**What the exercise asks**
Only those lines in the data below from the line containing "let step := slewBound c.up dt" through the line containing "s.cfg.slew0 (s.getX rs1) (s.getX rs2) (s.getX rs3)))", both included, should be restated word for word.

**Listed entries**

-- ==== Sys2Proof/Machine/Regulators.lean ====
section
/-! DEFINITION. The PID regulator, the slew limiter and the soft-start, with their commands
(43_pid_slew_softstart.md). -/

namespace Sys2Proof.Machine

/-- The derivative term of `pid`: the negated change of the measurement over the time step, scaled; 0 for a zero time
step (R150). -/
def pidDeriv (c : PidCfg) (r : PidRegs) (meas dt : Word) : Word :=
  if dt.toInt = 0 then 0 else mul c.kd (div (negSat (subSat meas r.prev)) dt)

/-- The integral candidate of `pid`; the prior integrator for a zero time step (R150). -/
def pidCandidate (c : PidCfg) (r : PidRegs) (sp meas dt : Word) : Word :=
  if dt.toInt = 0 then r.integ else addSat r.integ (mul (mul (subSat sp meas) c.ki) dt)

/-- `pid(k, sp, meas, dt)` over the parameters and registers of one instance: the clamped output and the registers
after it (R150). -/
def pid (c : PidCfg) (r : PidRegs) (sp meas dt : Word) : Word × PidRegs :=
  let p := mul c.kp (subSat sp meas)
  let d := pidDeriv c r meas dt
  let icand := pidCandidate c r sp meas dt
  let pre := addSat (addSat p d) r.integ
  let u := addSat (addSat p d) icand
  if u.toInt > c.outMax.toInt then
    (c.outMax, ⟨if pre.toInt < c.outMax.toInt then icand else r.integ, meas⟩)
  else if u.toInt < c.outMin.toInt then
    (c.outMin, ⟨if pre.toInt > c.outMin.toInt then icand else r.integ, meas⟩)
  else (u, ⟨icand, meas⟩)

/-- The step a limiter may take: rate times time step, a negative product counting as 0 (R153). -/
def slewBound (rate dt : Word) : Word := maxW 0 (mul rate dt)

/-- `slew(j, prev, target, dt)` over one pair of rates (R153). -/
def slew (c : SlewCfg) (prev target dt : Word) : Word :=
  let d := subSat target prev
  if d.toInt > 0 then
    let step := slewBound c.up dt
    if d.toInt ≤ step.toInt then target else addSat prev step
  else if d.toInt < 0 then
    let step := slewBound c.dn dt
    if (negSat d).toInt ≤ step.toInt then target else subSat prev step
  else target

/-- `sstep(enable, dt)`: the new gain from the rise time and the gain before (R156). -/
def softStart (ssRise gain : Word) (enable : Bool) (dt : Word) : Word :=
  if !enable then 0
  else if ssRise.toInt ≤ 0 then ONE
  else clamp (addSat gain (div dt ssRise)) 0 ONE

/-- PID0, the d axis (R151). -/
def execPid0 (rd rs1 rs2 rs3 : RegIdx) (s : State) : Result :=
  let p := pid s.cfg.pid0 s.pid0 (s.getX rs1) (s.getX rs2) (s.getX rs3)
  .next ({ s with pid0 := p.2 }.setX rd p.1)

/-- PID1, the q axis (R151). -/
def execPid1 (rd rs1 rs2 rs3 : RegIdx) (s : State) : Result :=
  let p := pid s.cfg.pid1 s.pid1 (s.getX rs1) (s.getX rs2) (s.getX rs3)
  .next ({ s with pid1 := p.2 }.setX rd p.1)

/-- PID2, the speed axis (R151). -/
def execPid2 (rd rs1 rs2 rs3 : RegIdx) (s : State) : Result :=
  let p := pid s.cfg.pid2 s.pid2 (s.getX rs1) (s.getX rs2) (s.getX rs3)
  .next ({ s with pid2 := p.2 }.setX rd p.1)

/-- SLEWD, the rates of the d axis; stateless (R154). -/
def execSlewd (rd rs1 rs2 rs3 : RegIdx) (s : State) : Result :=
  .next (s.setX rd (slew s.cfg.slew0 (s.getX rs1) (s.getX rs2) (s.getX rs3)))

/-- SLEWQ, the rates of the q axis; stateless (R154). -/
def execSlewq (rd rs1 rs2 rs3 : RegIdx) (s : State) : Result :=
  .next (s.setX rd (slew s.cfg.slew1 (s.getX rs1) (s.getX rs2) (s.getX rs3)))

/-- SSTEP (R157). -/
def execSstep (rd rs1 rs2 : RegIdx) (s : State) : Result :=
  let g := softStart s.cfg.ssRise s.ssGain (truthOf (s.getX rs1)) (s.getX rs2)
  .next ({ s with ssGain := g }.setX rd g)

end Sys2Proof.Machine
end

**Answer section**
    let step := slewBound c.up dt
    if d.toInt ≤ step.toInt then target else addSat prev step
  else if d.toInt < 0 then
    let step := slewBound c.dn dt
    if (negSat d).toInt ≤ step.toInt then target else subSat prev step
  else target

/-- `sstep(enable, dt)`: the new gain from the rise time and the gain before (R156). -/
def softStart (ssRise gain : Word) (enable : Bool) (dt : Word) : Word :=
  if !enable then 0
  else if ssRise.toInt ≤ 0 then ONE
  else clamp (addSat gain (div dt ssRise)) 0 ONE

/-- PID0, the d axis (R151). -/
def execPid0 (rd rs1 rs2 rs3 : RegIdx) (s : State) : Result :=
  let p := pid s.cfg.pid0 s.pid0 (s.getX rs1) (s.getX rs2) (s.getX rs3)
  .next ({ s with pid0 := p.2 }.setX rd p.1)

/-- PID1, the q axis (R151). -/
def execPid1 (rd rs1 rs2 rs3 : RegIdx) (s : State) : Result :=
  let p := pid s.cfg.pid1 s.pid1 (s.getX rs1) (s.getX rs2) (s.getX rs3)
  .next ({ s with pid1 := p.2 }.setX rd p.1)

/-- PID2, the speed axis (R151). -/
def execPid2 (rd rs1 rs2 rs3 : RegIdx) (s : State) : Result :=
  let p := pid s.cfg.pid2 s.pid2 (s.getX rs1) (s.getX rs2) (s.getX rs3)
  .next ({ s with pid2 := p.2 }.setX rd p.1)

/-- SLEWD, the rates of the d axis; stateless (R154). -/
def execSlewd (rd rs1 rs2 rs3 : RegIdx) (s : State) : Result :=
  .next (s.setX rd (slew s.cfg.slew0 (s.getX rs1) (s.getX rs2) (s.getX rs3)))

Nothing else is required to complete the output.